Global television audiences who tuned in for their local weather reports last Thursday were in for a surprise – a special forecast from the year 2050.
While the format is familiar, the forecasts – anchored by children – are not.
These young TV meteorologists joined the United Nations Development Programme (UNDP) for its newly Weather Kids campaign, created in partnership with the World Meteorological Organization (WMO) and The Weather Channel, the flagship consumer brand of The Weather Company.
Supported by global celebrities and UNDP Goodwill Ambassadors, including Oscar-winning Malaysian actor Michelle Yeoh, American actor Connie Britton and Danish actor Nikolaj Coster-Waldau.
The campaign is part of UNDP’s efforts to boost awareness on the impacts of climate change and to mobilize people around the world to take meaningful climate action for future generations.
UNDP Administrator, Achim Steiner, in a statement issued on Sunday in Abuja, following the inauguration of UNDP’s Weather Kids Climate Change Awareness Campaign project.
The campaign, according to Steiner, was organised in partnership with the World Meteorological Organisation (WMO) and Weather Channel.
He added that the Weather Kids campaign was part of UNDP’s efforts to inspire public conversation and mobilise action on climate change, on the road to COP30 climate negotiations to be held in Brazil in 2025.
According to him, the campaign is part of efforts to promote awareness about the impacts of climate change and mobilise people, globally, to take action to safeguard future generations.
“Weather Kids adds a powerful voice to sensitising people about the future danger of climate change.
“Continued inertia on climate change will lead to an increasingly uninhabitable planet for the ‘kids of today’ and future generations.

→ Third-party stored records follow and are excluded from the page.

/-! ### Corner vectors: every immediate bit alone, extremes, reserved rounding modes (95_test_vectors.md 3.1 to 3.7) -/

theorem test_corner_upperHalf_1 :
    decode 0xFFFF2000#32 = .instr (.cFld 8#5 8#5 0#64) ∧
    decode 0x20002402#32 = .instr (.cFldsp 8#5 0#64) := by
  decide
theorem test_corner_compressed_1 :
    decode 0x00002000#32 = .instr (.cFld 8#5 8#5 0#64) ∧
    decode 0x00002400#32 = .instr (.cFld 8#5 8#5 8#64) ∧
    decode 0x00002800#32 = .instr (.cFld 8#5 8#5 16#64) ∧
    decode 0x00003000#32 = .instr (.cFld 8#5 8#5 32#64) ∧
    decode 0x00002020#32 = .instr (.cFld 8#5 8#5 64#64) ∧
    decode 0x00002040#32 = .instr (.cFld 8#5 8#5 128#64) := by
  decide
theorem test_corner_compressed_2 :
    decode 0x00002084#32 = .instr (.cFld 9#5 9#5 0#64) ∧
    decode 0x0000A000#32 = .instr (.cFsd 8#5 8#5 0#64) ∧
    decode 0x0000BFFC#32 = .instr (.cFsd 15#5 15#5 248#64) ∧
    decode 0x00002402#32 = .instr (.cFldsp 8#5 0#64) ∧
    decode 0x00002002#32 = .instr (.cFldsp 0#5 0#64) ∧
    decode 0x00002022#32 = .instr (.cFldsp 0#5 8#64) := by
  decide
theorem test_corner_compressed_3 :
    decode 0x00002042#32 = .instr (.cFldsp 0#5 16#64) ∧
    decode 0x00003002#32 = .instr (.cFldsp 0#5 32#64) ∧
    decode 0x00002006#32 = .instr (.cFldsp 0#5 64#64) ∧
    decode 0x0000200A#32 = .instr (.cFldsp 0#5 128#64) ∧
    decode 0x00002012#32 = .instr (.cFldsp 0#5 256#64) ∧
    decode 0x000024A2#32 = .instr (.cFldsp 9#5 8#64) := by
  decide
theorem test_corner_compressed_4 :
    decode 0x0000A002#32 = .instr (.cFsdsp 0#5 0#64) ∧
    decode 0x0000A07E#32 = .instr (.cFsdsp 31#5 0#64) ∧
    decode 0x0000A402#32 = .instr (.cFsdsp 0#5 8#64) ∧
    decode 0x0000B002#32 = .instr (.cFsdsp 0#5 32#64) ∧
    decode 0x0000A082#32 = .instr (.cFsdsp 0#5 64#64) ∧
    decode 0x0000A202#32 = .instr (.cFsdsp 0#5 256#64) := by
  decide
theorem test_corner_loadStore_1 :
    decode 0x00012087#32 = .instr (.flw 1#5 2#5 0#64) ∧
    decode 0xFF813087#32 = .instr (.fld 1#5 2#5 (-8#64)) ∧
    decode 0x80002007#32 = .instr (.flw 0#5 0#5 (-2048#64)) ∧
    decode 0xFE113827#32 = .instr (.fsd 2#5 1#5 (-16#64)) ∧
    decode 0x00552227#32 = .instr (.fsw 10#5 5#5 4#64) ∧
    decode 0xFE003FA7#32 = .instr (.fsd 0#5 0#5 (-1#64)) := by
  decide
theorem test_corner_amo_1 :
    decode 0x100120AF#32 = .instr (.lrW 1#5 2#5 0#2) ∧
    decode 0x1603B2AF#32 = .instr (.lrD 5#5 7#5 3#2) ∧
    decode 0x1A63A2AF#32 = .instr (.scW 5#5 7#5 6#5 1#2) ∧
    decode 0x1C63A2AF#32 = .instr (.scW 5#5 7#5 6#5 2#2) ∧
    decode 0x0663B2AF#32 = .instr (.amoaddD 5#5 7#5 6#5 3#2) ∧
    decode 0xE000202F#32 = .instr (.amomaxuW 0#5 0#5 0#5 0#2) := by
  decide
theorem test_corner_amo_2 :
    decode 0xE7FFAFAF#32 = .instr (.amomaxuW 31#5 31#5 31#5 3#2) := by
  decide
theorem test_corner_fma_1 :
    decode 0x203100C3#32 = .instr (.fmaddS 1#5 2#5 3#5 4#5 0#3) ∧
    decode 0x203150C3#32 = .instr (.fmaddS 1#5 2#5 3#5 4#5 5#3) ∧
    decode 0x203160C3#32 = .instr (.fmaddS 1#5 2#5 3#5 4#5 6#3) ∧
    decode 0x0000004F#32 = .instr (.fnmaddS 0#5 0#5 0#5 0#5 0#3) ∧
    decode 0xFBFFEFCF#32 = .instr (.fnmaddD 31#5 31#5 31#5 31#5 6#3) ∧
    decode 0x223170C3#32 = .instr (.fmaddD 1#5 2#5 3#5 4#5 7#3) := by
  decide
theorem test_corner_single_1 :
    decode 0x003202D3#32 = .instr (.faddS 5#5 4#5 3#5 0#3) ∧
    decode 0x003252D3#32 = .instr (.faddS 5#5 4#5 3#5 5#3) ∧
    decode 0x58010053#32 = .instr (.fsqrtS 0#5 2#5 0#3) ∧
    decode 0x203100D3#32 = .instr (.fsgnjS 1#5 2#5 3#5) ∧
    decode 0x283110D3#32 = .instr (.fmaxS 1#5 2#5 3#5) ∧
    decode 0xE00100D3#32 = .instr (.fmvXW 1#5 2#5) := by
  decide
theorem test_corner_single_2 :
    decode 0xE00110D3#32 = .instr (.fclassS 1#5 2#5) ∧
    decode 0xA03120D3#32 = .instr (.feqS 1#5 2#5 3#5) ∧
    decode 0x40110053#32 = .instr (.fcvtSD 0#5 2#5 0#3) ∧
    decode 0xF00100D3#32 = .instr (.fmvWX 1#5 2#5) := by
  decide
theorem test_corner_double_1 :
    decode 0x02C5F553#32 = .instr (.faddD 10#5 11#5 12#5 7#3) ∧
    decode 0x5A05F553#32 = .instr (.fsqrtD 10#5 11#5 7#3) ∧
    decode 0x42058553#32 = .instr (.fcvtDS 10#5 11#5 0#3) ∧
    decode 0xE2058553#32 = .instr (.fmvXD 10#5 11#5) ∧
    decode 0xE2059553#32 = .instr (.fclassD 10#5 11#5) ∧
    decode 0xF2058553#32 = .instr (.fmvDX 10#5 11#5) := by
  decide
theorem test_corner_double_2 :
    decode 0xD225F553#32 = .instr (.fcvtDL 10#5 11#5 7#3) := by
  decide

/-! ### Words without operands, and illegal words (95_test_vectors.md 3.1 to 3.7) -/

/-- Whether every word of a list is answered with the tag and the length. -/
def answered (op : Opcode) (n : BitVec 3) (ws : List Word) : Bool :=
  ws.all fun w => decide ((decodeRecord w).opcode = op ∧ (decodeRecord w).length = n)

theorem test_unimplemented_length2 : answered .unimplemented 2#3
      [0x00000000#32, 0x00000001#32, 0x00000002#32, 0x0000FFFC#32, 0x0000FFFD#32, 0x0000FFFE#32] = true := by
  decide
theorem test_unimplemented_length4 : answered .unimplemented 4#3
      [0x00000003#32, 0x00000013#32, 0x00000017#32, 0x0000006F#32, 0x00000073#32, 0x0000000F#32,
       0x00000057#32, 0x0000000B#32, 0x0000006B#32, 0x00000077#32, 0x0000007B#32] = true := by
  decide
theorem test_illegal_reservedLong : answered .illegal 2#3
      [0x0000001F#32, 0x0000003F#32, 0x0000007F#32, 0x0000FFFF#32, 0xFFFFFFFF#32] = true := by
  decide
theorem test_illegal_loadStore : answered .illegal 4#3
      [0x00011087#32, 0x00014087#32, 0x00010087#32, 0x00017087#32, 0x00011027#32, 0x00016027#32] = true := by
  decide
theorem test_illegal_amo : answered .illegal 4#3
      [0x101120AF#32, 0x11F120AF#32, 0x1010B0AF#32, 0x0000002F#32, 0x003140AF#32, 0x0000702F#32,
       0x280120AF#32, 0xF800202F#32] = true := by
  decide
theorem test_illegal_fma : answered .illegal 4#3
      [0x243170C3#32, 0x263170C3#32, 0x0E21824F#32] = true := by
  decide
theorem test_illegal_single : answered .illegal 4#3
      [0x58110053#32, 0x203130D3#32, 0x283120D3#32, 0xE00120D3#32, 0xE01100D3#32, 0xA03130D3#32,
       0xC04100D3#32, 0x40010053#32, 0xF00110D3#32, 0x043100D3#32, 0x38000053#32, 0xFE000053#32] = true := by
  decide
theorem test_illegal_double : answered .illegal 4#3
      [0x5A15F553#32, 0x42110053#32, 0xD245F553#32, 0x063100D3#32, 0x3A0100D3#32] = true := by
  decide

/-! ### The encoder, on the words that the rules print (41 to 46, 30_encoding.md) -/

theorem test_encode_compressed :
    encode (.cFld 9#5 10#5 248#64) = 0x3D64#32 ∧ encode (.cFsd 8#5 15#5 8#64) = 0xA41C#32 ∧
    encode (.cFldsp 1#5 8#64) = 0x20A2#32 ∧ encode (.cFsdsp 3#5 16#64) = 0xA80E#32 := by decide

theorem test_encode_loadStore :
    encode (.flw 31#5 31#5 2047#64) = 0x7FFFAF87#32 ∧ encode (.fld 1#5 2#5 (-8#64)) = 0xFF813087#32 ∧
    encode (.fsw 2#5 10#5 4#64) = 0x00A12227#32 ∧ encode (.fsd 2#5 1#5 (-16#64)) = 0xFE113827#32 := by decide

theorem test_encode_amo_fma :
    encode (.lrD 10#5 10#5 3#2) = 0x1605352F#32 ∧ encode (.scW 5#5 7#5 6#5 2#2) = 0x1C63A2AF#32 ∧
    encode (.fmaddS 1#5 2#5 3#5 4#5 0#3) = 0x203100C3#32 ∧
    encode (.fnmaddD 31#5 31#5 31#5 31#5 6#3) = 0xFBFFEFCF#32 := by decide

theorem test_encode_opFp :
    encode (.faddS 1#5 2#5 3#5 7#3) = 0x003170D3#32 ∧ encode (.fsgnjxS 1#5 2#5 3#5) = 0x203120D3#32 ∧
    encode (.fcvtLuS 1#5 2#5 7#3) = 0xC03170D3#32 ∧ encode (.fmvDX 10#5 11#5) = 0xF2058553#32 := by decide

/-- The bytes of `fadd.s f5, f4, f3` in instruction memory, as 95_test_vectors.md Program 3 prints them. -/
theorem test_encodeBytes : encodeBytes (.faddS 5#5 4#5 3#5 0#3) = [0xD3#8, 0x02#8, 0x32#8, 0x00#8] := by decide

/-- 30_encoding.md R105: the words of the table's numbering, a compressed row in 16 bits. -/
theorem test_decodeTableWord :
    decodeTableWord 16 0x2000 = some (.cFld 8#5 8#5 0#64) ∧ decodeTableWord 32 0x003202D3 = some (.faddS 5#5 4#5 3#5 0#3) ∧
    decodeTableWord 32 0x101120AF = none := by decide

/-! ### Single steps -/

/-- Reset places nothing: the first step's fetch supplies no word (60_exceptions.md R326; log entry 6). -/
theorem test_step_reset_empty : faultOf (step State.reset) = some .fetchAccess := by decide

/-- Program 1, first line: `c.fldsp f8, 0(sp)` at 0x80000000, the next instruction's parcel above it. -/
theorem test_step_program1 :
    (nextOf (step (loaded 0x80000000 [0x02#8, 0x24#8, 0xA2#8, 0x24#8]))).map
      (fun t => (t.insn, t.out.opcode, t.out.rd, t.out.rs1, t.out.imm, t.pc)) =
    some (0x24A22402#32, .fld, 8#5, 2#5, 0#64, 0x80000002#64) := by decide

/-- Program 2: `lr.d.aq x10, (x11)` at 0x10000, then OP-IMM at 0x10004 answered `unimplemented`, length 4. -/
theorem test_step_program2_lr :
    (nextOf (step (loaded 0x10000 [0x2F#8, 0xB5#8, 0x05#8, 0x14#8]))).map
      (fun t => (t.out.opcode, t.out.rd, t.out.rs1, t.out.rs2, t.out.imm, t.pc)) =
    some (.lr_d, 10#5, 11#5, 0#5, 2#64, 0x10004#64) := by decide

theorem test_step_program2_delegated :
    (nextOf (step (loaded 0x10004 [0x13#8, 0x05#8, 0x15#8, 0x00#8]))).map (fun t => (t.out.opcode, t.out.length, t.pc)) =
      some (.unimplemented, 4#3, 0x10008#64) ∧
    refusalOf (step (acting (loaded 0x10004 [0x13#8, 0x05#8, 0x15#8, 0x00#8]))) = some .unimplementedRecord := by decide

/-- Program 3: the reserved long parcel at 0x1004 gives length 2; a caller that acts takes the trap with cause 2, the
pc in mepc and the parcel in mtval (its execution end state). -/
theorem test_step_program3_long :
    (nextOf (step (loaded 0x1004 [0x1F#8, 0x00#8, 0x00#8, 0x20#8]))).map
      (fun t => (t.insn, t.out.opcode, t.out.length, t.pc)) =
    some (0x2000001F#32, .illegal, 2#3, 0x1006#64) := by decide

theorem test_step_program3_trap :
    (nextOf (step (acting (loaded 0x1004 [0x1F#8, 0x00#8, 0x00#8, 0x20#8])))).map
      (fun t => (t.mcause, t.mepc, t.mtval)) =
    some (2#64, 0x1004#64, 0x1F#64) := by decide

/-- Program 3: the fused multiply-add of format 10 at 0x1008 is illegal with length 4; its trap value is the whole word
(60_exceptions.md R322). -/
theorem test_step_program3_fma :
    (nextOf (step (acting (loaded 0x1008 [0xC3#8, 0x70#8, 0x31#8, 0x24#8])))).map
      (fun t => (t.out.opcode, t.out.length, t.mtval)) =
    some (.illegal, 4#3, 0x243170C3#64) := by decide

/-- Program 4: `fmadd.d f2, f1, f1, f1` at 0x80000104. -/
theorem test_step_program4 :
    (nextOf (step (loaded 0x80000104 [0x43#8, 0x81#8, 0x10#8, 0x0A#8]))).map
      (fun t => (t.out.opcode, t.out.rd, t.out.rs1, t.out.rs2, t.out.rs3, t.out.rm)) =
    some (.fmadd_d, 2#5, 1#5, 1#5, 1#5, 0#3) := by decide

/-- Two bytes are enough for a compressed word, not for a standard one (20_memory.md R62). -/
theorem test_fetch_twoBytes :
    fetch (loaded 0x8000000C [0x2A#8, 0xAC#8]) = .ok (Config.upperHalf 0x8000000C#64 ++ 0xAC2A#16) ∧
    faultOf (step (loaded 0x1000 [0xD3#8, 0x02#8])) = some .fetchAccess := ⟨rfl, by decide⟩

/-- The placed word is the next one to run. -/
theorem test_withFetchWord :
    (nextOf (step (State.reset.withFetchWord 32 0x003202D3))).map (fun t => (t.out.opcode, t.pc)) =
      some (.fadd_s, 4#64) ∧
    (nextOf (step (State.reset.withFetchWord 16 0x2402))).map (fun t => (t.out.opcode, t.pc)) = some (.fld, 2#64) := by
  decide

/-! ### The caller's tables (10_state.md R40, R43; 20_memory.md R65; 30_encoding.md R93; 60_exceptions.md R324) -/

theorem test_defines :
    Opcode.defines .flw .rs2 = false ∧ Opcode.defines .fsd .rd = false ∧ Opcode.defines .lr_w .rs2 = true ∧
    Opcode.defines .amoadd_w .rm = false ∧ Opcode.defines .fmadd_s .imm = false ∧ Opcode.defines .fclass_d .rs3 = false ∧
    Opcode.defines .illegal .imm = true := by decide

theorem test_accessBytes :
    Opcode.accessBytes .flw = 4 ∧ Opcode.accessBytes .fsd = 8 ∧ Opcode.accessBytes .amoor_w = 4 ∧
    Opcode.accessBytes .sc_d = 8 ∧ Opcode.accessBytes .fadd_s = 0 := by decide

theorem test_regFile :
    Opcode.regFile .fld .rd = some .fp ∧ Opcode.regFile .fld .rs1 = some .integer ∧
    Opcode.regFile .amoadd_w .rd = some .integer ∧ Opcode.regFile .feq_s .rd = some .integer ∧
    Opcode.regFile .lr_w .rs2 = some .integer ∧ Opcode.regFile .lr_d .rs2 = some .integer ∧
    Opcode.regFile .fcvt_s_w .rs1 = some .integer ∧ Opcode.regFile .fsqrt_d .rs2 = none := by decide

theorem test_causes :
    Cause.raisedBy .loadPageFault .lr_d = true ∧ Cause.raisedBy .storeAmoAccessFault .sc_w = true ∧
    Cause.raisedBy .breakpoint .flw = false ∧ Cause.code .storeAmoPageFault = 15#64 := by decide

theorem test_roundingMode : roundingMode 0b111#3 = .dyn ∧ roundingMode 0b101#3 = .reserved := by decide

/-- 10_state.md R36: a code of the opcode type that meets the three laws exists. -/
theorem test_opcodeCode : Nonempty OpcodeCode :=
  ⟨{ width := 7, code := fun o => BitVec.ofNat 7 o.ctorIdx, atLeastSeven := le_refl 7,
     injective := fun a b => by cases a <;> cases b <;> first | (intro _; rfl) | (intro h; exact absurd h (by decide)),
     illegalIsZero := rfl }⟩

/-! ### Witnesses: hypotheses that can be met, each clause, at the ends of its range -/

/-- The first and the last word of a row meet its hypothesis. -/
def met (m v : Word) : Bool := decide (v &&& m = v) && decide ((v ||| ~~~m) &&& m = v)

theorem test_witness_CompressedFpRecords :
    [met 0x0000E003#32 0x00002000#32, met 0x0000E003#32 0x0000A000#32, met 0x0000E003#32 0x00002002#32,
     met 0x0000E003#32 0x0000A002#32].all id = true := by
  decide

theorem test_witness_FpLoadStoreRecords :
    [met 0x0000707F#32 0x00002007#32, met 0x0000707F#32 0x00003007#32, met 0x0000707F#32 0x00002027#32,
     met 0x0000707F#32 0x00003027#32].all id = true := by
  decide

theorem test_witness_AmoWordRecords :
    [met 0xF9F0707F#32 0x1000202F#32, met 0xF800707F#32 0x1800202F#32, met 0xF800707F#32 0x0800202F#32,
     met 0xF800707F#32 0x0000202F#32, met 0xF800707F#32 0x2000202F#32, met 0xF800707F#32 0x6000202F#32,
     met 0xF800707F#32 0x4000202F#32, met 0xF800707F#32 0x8000202F#32, met 0xF800707F#32 0xA000202F#32,
     met 0xF800707F#32 0xC000202F#32, met 0xF800707F#32 0xE000202F#32].all id = true := by
  decide

theorem test_witness_AmoDoublewordRecords :
    [met 0xF9F0707F#32 0x1000302F#32, met 0xF800707F#32 0x1800302F#32, met 0xF800707F#32 0x0800302F#32,
     met 0xF800707F#32 0x0000302F#32, met 0xF800707F#32 0x2000302F#32, met 0xF800707F#32 0x6000302F#32,
     met 0xF800707F#32 0x4000302F#32, met 0xF800707F#32 0x8000302F#32, met 0xF800707F#32 0xA000302F#32,
     met 0xF800707F#32 0xC000302F#32, met 0xF800707F#32 0xE000302F#32].all id = true := by
  decide

theorem test_witness_FmaRecords :
    [met 0x0600007F#32 0x00000043#32, met 0x0600007F#32 0x00000047#32, met 0x0600007F#32 0x0000004B#32,
     met 0x0600007F#32 0x0000004F#32, met 0x0600007F#32 0x02000043#32, met 0x0600007F#32 0x02000047#32,
     met 0x0600007F#32 0x0200004B#32, met 0x0600007F#32 0x0200004F#32].all id = true := by
  decide

theorem test_witness_OpFpSingleArithmeticRecords :
    [met 0xFE00007F#32 0x00000053#32, met 0xFE00007F#32 0x08000053#32, met 0xFE00007F#32 0x10000053#32,
     met 0xFE00007F#32 0x18000053#32, met 0xFFF0007F#32 0x58000053#32, met 0xFE00707F#32 0x20000053#32,
     met 0xFE00707F#32 0x20001053#32, met 0xFE00707F#32 0x20002053#32, met 0xFE00707F#32 0x28000053#32,
     met 0xFE00707F#32 0x28001053#32].all id = true := by
  decide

“We can only course-correct, if we move at a speed and scale that includes decarbonising our economies and advancing access to affordable and clean energy for all.
“By doing so, we will also be protecting and restoring our natural world and empowering communities to have their say in their countries’ climate pledges.”
Steiner further explained that Weather Kids, underpinned by UNDP’s extensive work on climate change and climate action, was being aired on news channels in not less than 80 countries.
He said that the programme was designed to enable weather report television viewers to see the projected forecasts every day.
He added that this was developed using data from Intergovernmental Panel on Climate Change (IPCC) and UNDP’s human climate horizon data platform.
According to him, the global reach is possible through collaboration with WMO and Weather Channel, the flagship consumer brand of the Weather Company.
Steiner explained that COP30 would mark the conference’s 10th anniversary since the 2015 Paris Climate Agreement.
He added that it would also enable countries to align with limiting global temperature rise to 1.5 degrees Celsius.
He described the Nationally Determined Contributions (NDCs) by countries across the world as the core of the global fight against climate change.
“The newly established UNDP Climate Hub delivers the UN System’s largest portfolio of support on climate action in nearly 150 countries.
“UNDP’s flagship Climate Promise initiative has supported action to tackle global warming by working with 85 per cent of the world’s developing countries on their NDC submissions,” he said.